What is required:
Down to the last line, retype each line of the entries exactly, starting with the one that contains "l => firstTrap l".

Saved entries
-- ==== Sys2Proof/Machine/Operands.lean ====
section
/-!
DEFINITION. Machine/Operands.lean: operand forms: the words of a bundle in instruction memory (R291), scratchpad addresses
and their checks (R92, R93, R177).
-/
namespace Sys2Proof.Machine

/-! ## Instruction words -/

/-- Words that a core can execute from: instruction memory of a cell, local memory of a stoker (R292, R308). -/
def codeLimit (c : Nat) : Nat := if isStoker c then 65536 else 49152

/-- Word `n` of the code of a core. -/
def State.codeWord (s : State) (c n : Nat) : Nat :=
  if isStoker c then s.homeNat (localKey c (4 * n)) 4 else (mapGet 0 (s.core c).imem n).toNat

/-- Step 1 of R292: the tag is 0xA and bits 11:0 are zero. -/
def headerOk (h : Nat) : Bool := h / 2 ^ 28 == 10 && h % 2 ^ 12 == 0

/-- A slot's PRES bit in a header, by slot number 0 to 6 (R291). -/
def present (h slot : Nat) : Bool := bit h (21 + slot)

/-- Words of a slot's payload (R291). -/
def slotWords (slot : Nat) : Nat := if slot == 3 || slot == 4 || slot == 5 then 2 else 1

/-- Payload words of a header (R291). -/
def payloadWords (h : Nat) : Nat :=
  (List.range 7).foldl (fun n slot => if present h slot then n + slotWords slot else n) 0

/-- RPT of a header (R291). -/
def headerRpt (h : Nat) : Nat := bits h 20 13

/-- IB of a header (R291). -/
def headerIb (h : Nat) : Bool := bit h 12

/-- Place of a slot's payload after the header word at `pc`. -/
def payloadAt (h pc slot : Nat) : Nat :=
  (List.range slot).foldl (fun n j => if present h j then n + slotWords j else n) (pc + 1)

/-- A slot's payload: one word, or two with the low word first (R291). -/
def State.payload (s : State) (c h pc slot : Nat) : Nat :=
  let w := payloadAt h pc slot
  if slotWords slot == 1 then s.codeWord c w else s.codeWord c w + 2 ^ 32 * s.codeWord c (w + 1)

/-- The format of a slot (R296 to R305). -/
def slotFormat (slot : Nat) : Format :=
  match slot with
  | 0 => .c32
  | 1 => .s32
  | 2 => .s32
  | 3 => .v64
  | 4 => .m64
  | 5 => .x64
  | _ => .g32

/-! ## Scratchpad addresses -/

/-- The cell that a CID names to core `c`: itself, a cell of its team, or the new cell of migrated work (R92, R93, R226). -/
def State.target (s : State) (c cid : Nat) : Option Nat :=
  if cid == c then some c else (s.teamOf c).bind (fun t => t.resolve cid)

/-- An address operand: local offsets name the cell `own`, global addresses the cell of their bits 31:22 (R92). -/
def addrCell (own : Nat) (g : Bool) (a : Nat) : Nat := if g then bits a 31 22 else own

/-- The offset of an address operand (R92). -/
def addrOffset (a : Nat) : Nat := bits a 21 0

/-- The failing address that a record shows: the local offset, or the global address (R209). -/
def shownAddr (g : Bool) (a : Nat) : Nat := if g then a % 2 ^ 32 else addrOffset a

/-- The checks of R93 on an access of `n` bytes at an offset of the cell that `cid` names, aligned to `al`. -/
def State.spCheck (s : State) (c cid off n al shown : Nat) : Option Trap :=
  match s.target c cid with
  | none => some (trapAt 3 0x02 shown)
  | some q =>
    if off % al != 0 then some (trapAt 2 0x00 shown)
    else if (s.core q).spcap < off + n then some (trapAt 8 0x00 shown)
    else none

/-- Physical place of an offset of the cell that a CID names. -/
def State.spAddr (s : State) (c cid off : Nat) : Nat := spKey ((s.target c cid).getD cid) off

/-- The access of core `c` through an engine of cell `own` is local: the address names that cell's scratchpad (R92). -/
def State.isLocal (s : State) (c own cid : Nat) : Bool := s.target c cid == some own

/-- Scratchpad bytes accessed by core `c` through an engine of `own`, counted by distance (R227, events 0x0E to 0x10). -/
def State.countBytes (s : State) (c own cell n : Nat) : State :=
  s.count c (if cell == own then 0x0E else if dieOf cell == dieOf own then 0x0F else 0x10) n

/-- The checks of R177 on a stoker's access of `n` bytes. -/
def State.stokerCheckAddr (s : State) (a : Word) (n : Nat) : Option Trap :=
  if bit a.toNat 63 then
    if field a 62 52 != 0 then some (trapAt 3 0x03 a.toNat)
    else if a.toNat % n != 0 then some (trapAt 2 0x00 a.toNat)
    else if s.isHole (field a 51 0) then some (trapAt 4 0x02 a.toNat)
    else none
  else if a.toNat % n != 0 then some (trapAt 2 0x00 a.toNat)
  else if 0x40000 < a.toNat + n then some (trapAt 8 0x0D a.toNat)
  else none

/-- Where a stoker's checked address stands (R177). -/
def stokerAddr (c : Nat) (a : Word) : Nat := if bit a.toNat 63 then field a 51 0 else localKey c a.toNat

/-- Orders that an access may carry (R163), with a scope of 0 to 4. -/
def orderCheck (ok : Bool) (scp : Nat) : Option Trap := if ok && decide (scp ≤ 4) then none else some (trapIL 0x08)

/-- The first check that fails. -/
def firstTrap : List (Option Trap) → Option Trap
  | [] => none
  | none :: l => firstTrap l
  | some t :: _ => some t

end Sys2Proof.Machine
end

Answer space:
  | none :: l => firstTrap l
  | some t :: _ => some t

end Sys2Proof.Machine
end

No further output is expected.